[Task item]
Below are the entries; tally the lines holding the string "started" and give only that figure.

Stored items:
/-- A request at a queue: who made it and when. A core number of 1,024 or more is the dispatcher's. -/
structure QReq where
  core : Nat
  ctx : Nat
  id : Nat
  op : QOp
  /-- the clock on which it reaches the queue (R227) -/
  clk : Nat := 0
  /-- the marks a pushed record carries, by byte position (R338) -/
  bad : List (Nat × Nat) := []
  /-- the C-word of the instruction -/
  pc : Nat := 0
  deriving DecidableEq, Repr

/-- A queue slot (R222): STATE is 0 UNBOUND, 1 OPEN, 2 FAULTED. -/
structure Queue where
  st : Nat := 0
  owner : Nat := 0
  spill : Bool := false
  depth : Nat := 0
  pri : Nat := 0
  /-- the stage whose input it is, plus one; 0 for none -/
  stage : Nat := 0
  ring : Token := {}
  rhead : Nat := 0
  /-- the records in the ring, oldest first: whether each was an initial record -/
  rmeta : List Bool := []
  items : List QItem := []
  pops : List QReq := []
  stalled : List QReq := []
  arrive : List QReq := []
  /-- the core stopped for the urgent head, plus one (R275) -/
  urgent : Nat := 0
  /-- one more than the clock on which it last resolved (R226) -/
  doneAt : Nat := 0
  deriving DecidableEq, Repr

/-- A channel record of an image (R88). -/
structure Chan where
  spill : Bool
  depth : Nat
  deriving DecidableEq, Repr

/-- A stage record of an image (R88). -/
structure Stage where
  num : Nat
  chan : Nat
  entry : Nat
  deriving DecidableEq, Repr

/-- A token slot of an image (R89). -/
structure TSlot where
  kreg : Nat
  rights : BitVec 4
  dsec : Nat
  deriving DecidableEq, Repr

/-- A data section of an image (R85): tier, alignment, file offset and size. -/
structure DSec where
  tier : Nat
  /-- log₂ of its alignment -/
  al : Nat
  foff : Nat
  size : Nat
  deriving DecidableEq, Repr

/-- A kernel, read from an image's header and sections (R84 to R89). -/
structure Kernel where
  widths : List Nat := []
  colevel : Nat := 0xFF
  static : Bool := false
  slipL : Nat := 64
  slipA : Nat := 64
  slipS : Nat := 32
  iterbound : Nat := 0
  frame : Nat := 0
  ctlLen : Nat := 0
  vecLen : Nat := 0
  stages : List Stage := []
  chans : List Chan := []
  slots : List TSlot := []
  datas : List DSec := []
  /-- file offsets of the control, vector and wcs sections, and the wcs size -/
  ctlOff : Nat := 0
  vecOff : Nat := 0
  wcsOff : Nat := 0
  wcsLen : Nat := 0
  /-- the slots that the wcs section names -/
  wcs : List Nat := []
  deriving DecidableEq, Repr

/-- An image-table entry (R251). -/
structure Image where
  asid : Nat
  va : Nat
  len : Nat
  tok : Token
  kern : Kernel
  deriving DecidableEq, Repr

/-- Where a launch came from (R258, R260, R264, R324). -/
inductive LSrc where
  | window (slot : Nat)
  | ring (r idx : Nat)
  | mailbox (core : Nat)
  | node (graph n : Nat)
  deriving DecidableEq, Repr

/-- The states of a launch (R263). -/
inductive LState where
  | loading | running | failing | done
  deriving DecidableEq, Repr

/-- A launch (R253 to R263). -/
structure Launch where
  st : LState := .loading
  src : LSrc := .window 0
  words : List Word := []
  /-- set when the Wilgor complex made the launch (R99) -/
  wilgor : Bool := false
  linst : Nat := 0
  image : Nat := 0
  kern : Kernel := {}
  pane : Nat := 0
  cfirst : Nat := 0
  cnum : Nat := 0
  asid : Nat := 0
  pri : Nat := 0
  priv : Bool := false
  tvec : Nat := 0
  chans : List Nat := []
  frame : Token := {}
  slots : List (Nat × Token) := []
  /-- the stage of each core of the range, by logical core number -/
  assign : Sparse Nat := []
  pushed : Nat := 0
  /-- one more than the clock of the last initial push (R255) -/
  pushAt : Nat := 0
  total : Nat := 0
  result : Nat := 0
  gbegin : Nat := 0
  glen : Nat := 4096
  move : Option (Nat × Nat) := none
  /-- its continuations parked in the rings of futures (R291) -/
  ringParked : Nat := 0
  /-- the cores reserved for the group or pair at the head of stage 0 (R272, R346) -/
  reserved : List Nat := []
  deriving DecidableEq, Repr

/-- A barrier object of one launch, group number and level (R284). -/
structure Bar where
  linst : Nat
  grp : Nat
  lvl : Nat
  arr : List Nat
  dep : Nat
  /-- RELEASING: a clock ended with every member here or ended -/
  rel : Bool := false
  deriving DecidableEq, Repr

/-- A continuation parked in a pane's wait table (R289). -/
structure Parked where
  r : Rec
  pa : Nat
  deriving DecidableEq, Repr

/-- A release captured by a `fut.put` (R292): from the wait table, or the oldest ring record behind a token. -/
inductive Release where
  | table (r : Rec) (pa : Nat) (value : Word)
  | ring (tok : Token) (off : Int) (value : Word) (linst : Nat)
  deriving DecidableEq, Repr

/-- A captured release, the clock on which it is to be pushed, and the turn of its put (R292). -/
structure DueRel where
  at' : Nat
  put : Nat
  rel : Release
  deriving DecidableEq, Repr

/-- An entry of a saved-context list (R108). `area` numbers the save area in its pane's pool. -/
structure SaveE where
  valid : Bool := false
  linst : Nat := 0
  mcore : Nat := 0
  area : Nat := 0
  uid : Nat := 0
  savedAt : Nat := 0
  initial : Bool := false
  partner : Option Nat := none
  wseq : Nat := 0
  deriving DecidableEq, Repr

/-- A graph under way (R264, R265). -/
structure Graph where
  asid : Nat
  tok : Token
  nnode : Nat
  ring : Nat
  idx : Nat
  failed : Bool
  live : Nat
  deriving DecidableEq, Repr

/-- A node completion that its graph has still to be told of (R265): when it ended, its journal entry's source, its graph and node, its
result, and the pane of its launch. -/
structure NodeEnd where
  gts : Nat
  source : Nat
  graph : Nat
  node : Nat
  result : Nat
  pane : Nat
  deriving DecidableEq, Repr

/-- A command ring (R320, R322): STATE is 0 DISABLED, 1 ACTIVE, 2 PARKED, 3 FAULTED. -/
structure Ring where
  st : Nat := 0
  code : Nat := 0
  head : Nat := 0
  /-- HEAD as the descriptor shows it: it follows the packet's journal entry (R321) -/
  shown : Nat := 0
  asid : Nat := 0
  log2n : Nat := 0
  tok : Token := {}
  /-- the packet that holds a dispatcher slot -/
  cur : Option Instr := none
  /-- the signal a PARKED ring waits on; `none` when it waits on a DRAINING entry -/
  wait : Option (Nat × Word) := none
  /-- the pontil entry through which it waits on that signal -/
  entry : Nat := 0
  met : Bool := false
  /-- launches and graphs of this ring that are not DONE -/
  opened : List Nat := []
  /-- when the fetcher last looked and found none, and whether it looks at once or has seen the next packet (R321) -/
  polled : Nat := 0
  look : Bool := true
  /-- ENABLE has been written 0 and the ring is not yet DISABLED (R322) -/
  off : Bool := false
  /-- the turn on which its packet was fetched: the order in which the Wilgor complex started (R207) -/
  started : Nat := 0
  /-- packets taken from the ring and not yet accepted: a LAUNCH or GRAPH in LOADING -/
  loading : Bool := false
  deriving DecidableEq, Repr

/-- A journal entry (R330). -/
structure JEntry where
  gts : Nat
  seq : Nat
  index : Nat
  pstat : Nat
  result : Nat
  source : Nat
  linst : Nat
  type : Nat
  detail : Nat
  /-- it ends a packet of its source's ring: HEAD follows it (R321) -/
  packet : Bool := false
  deriving DecidableEq, Repr

/-- A Barom link (R333): the next SEQ to receive and to send, one more than the last acknowledged, the replay buffer, the message slots
received and the flits sent, oldest first. -/
structure BLink where
  rx : Nat := 0
  tx : Nat := 0
  acked : Nat := 0
  replay : List (List Byte) := []
  got : List (List Byte) := []
  out : List (List Byte) := []
  deriving DecidableEq, Repr

/-- A request at a base-die port (R335): op 0 RD, 1 WR, 2 WRM; `st` is the status its reply will carry. -/
structure BdReq where
  op : Nat
  tag : Nat
  line : Nat
  mask : BitVec 64
  data : List Byte
  deriving DecidableEq, Repr

/-- A base-die port (R335): outstanding requests in issue order, tags whose reply has arrived on this clock, and the last
reply's status and data. -/
structure Port where
  reqs : List BdReq := []
  freed : List (Nat × Nat) := []
  reply : Option (Nat × Nat × List Byte) := none
  /-- one more than the clock of the last request issued -/
  last : Nat := 0
  deriving DecidableEq, Repr

/-- What a redundant core's write does once its partner's agrees (R348). -/
inductive HeldOp where
  /-- a store, atomic or signal operation -/
  | acc (a : Acc)
  /-- a queue push -/
  | push (slot : Nat) (r : QReq)
  /-- an engine's bytes, the marks they carry, the engine's SOURCE number (R339), and the release among them (R310);
  where `clr` holds masks, the bytes lose those bits instead, in one step (R361) -/
  | bytes (l : List (Nat × Byte)) (bad : List (Nat × Nat)) (src : Nat) (msg : List Msg) (clr : List Byte)
  deriving DecidableEq, Repr

/-- A write of a redundant pair that waits for its partner's (R348). -/
structure Held where
  core : Nat
  seq : Nat
  op : HeldOp
  since : Nat
  deriving DecidableEq, Repr

/-- An entry of the wear-and-error log (R352). -/
structure LogE where
  gts : Nat
  kind : Nat
  detail : Nat
  deriving DecidableEq, Repr

/-- The configuration in service (R15 to R17), fixed between resets: the sites removed, the removed quads as
site × 16 + quad, and the removed column group of each Marver by site × 4 + Marver, plus one. -/
structure CfgSt where
  sitesOut : List Nat := []
  quadsOut : List Nat := []
  groupOut : Sparse Nat := []
  ncol : Nat := 512
  deriving DecidableEq, Repr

[Written solution]
2